A heat pipe (HP) is a passive heat transfer device able to transmit heat a few meters or several hundred meters away from the heat source without use of external energy. This paper presents a critical review of the HP technologies. It is found that the heat transfer performance of a HP is highly dependent upon its geometrical and operational conditions, whilst the existing computerized analytical and numerical models for the HP require a huge number of parametrical data inputs, and therefore is extremely time-consuming and impractical. Furthermore, the measurement results of the HPs vary time by time and show certain disagreement with the simulation prediction, giving a high uncertainty in characterisation of the HP. Development of a machine learning algorithm and associated models based on the structured HP database is a solution to tackle these challenges, which is able to provide the dimensionless and multiple-factors-considering solution for HP structural optimization and performance prediction.

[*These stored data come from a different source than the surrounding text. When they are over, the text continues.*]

/-- In an instance whose rows stay inside the permission RAM no instruction faults. The last case is that of the
configuration accesses. -/
theorem exec_safe {s : State} (hc : s.cfg.wf = true) (i : Instr) : safe (exec i s) := by
  cases i with
  | apRd32b | apWr32b | apRd64kb | apWr64kb | apRd1mb | apWr1mb | apRd512mb | apWr512mb =>
    exact apertureAccess_safe hc _ _ _ _ _ _
  | reset => exact nofun
  | _ => exact (exec_config (by rintro _ ⟨⟩) (by rintro ⟨⟩) s).safe

/-- Settles O14: an idle step answers its own state, the decoder refuses, and a decoded instruction does not fault where
the table keeps rule R85's bound, which the invariant holds. -/
theorem invExcludesFaults : Obligations.InvExcludesFaults := by
  intro s ⟨hcfg, _⟩
  cases hin : s.inbox with
  | nil => rw [step_of_inbox_nil hin]; exact nofun
  | cons d rest =>
    cases hd : decode s.cfg d with
    | error r => rw [step_of_decode_error hin hd]; exact nofun
    | ok i => rw [step_of_decode_ok hin hd]; exact exec_safe (s := { s with inbox := rest }) hcfg i

/-! ### Reset (rules R270 to R273) -/

/-- The Master-ID registers after reset: the masked parameters in the first four, 0 in the others (rule R25). -/
theorem midReset_getElem (c : Config) (i : Fin 20) :
    (midReset c)[i] = if h : i.val < 4 then c.midReset[i.val] &&& 0xC3FF03FF#32 else 0#32 := by
  fin_cases i <;> rfl

/-- Settles O59, field by field of the reset state. -/
theorem resetSetsEveryRegister : Obligations.ResetSetsEveryRegister := by
  intro s
  have windows : ∀ a, s.resetBlock.winEn.get a = false := WinEn.get_all false
  have line : s.resetBlock.irq = false := irqIsSomePendingUnmaskedSource.2 s.cfg s.draws
  exact ⟨s.resetBlock, rfl, rfl, rfl, rfl, rfl, rfl, rfl, rfl, rfl, midReset_getElem s.cfg, fun _ => rfl,
    wf_afterReset s.cfg s.draws, windows, line, rfl, rfl, rfl, rfl, rfl⟩

end Sys2Proof.Machine
end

A review on big-date/machine-learning technology for HP application was undertaken, indicating that a database covering the HP parametrical data, operational variables and associated performance results has not yet been established. Challenges for the HP structural optimization and performance prediction using the big-data-trained machine learning technology lie in: (1) complex and unregulated HP data; (2) unidentified analytic algorithm for HP structural optimization; and (3) unidentified data-driven algorithm for HP performance prediction. This review-based study provides the potential future research directions for development of the big-data-trained machine learning technology for HP structural optimization and performance prediction.

Suggested Citation

  • Wang, Zhangyuan & Zhao, Xudong & Han, Zhonghe & Luo, Liang & Xiang, Jinwei & Zheng, Senglin & Liu, Guangming & Yu, Min & Cui, Yu & Shittu, Samson & Hu, Menglong, 2021. "Advanced big-data/machine-learning techniques for optimization and performance enhancement of the heat pipe technology – A review and prospective study," Applied Energy, Elsevier, vol. 294(C).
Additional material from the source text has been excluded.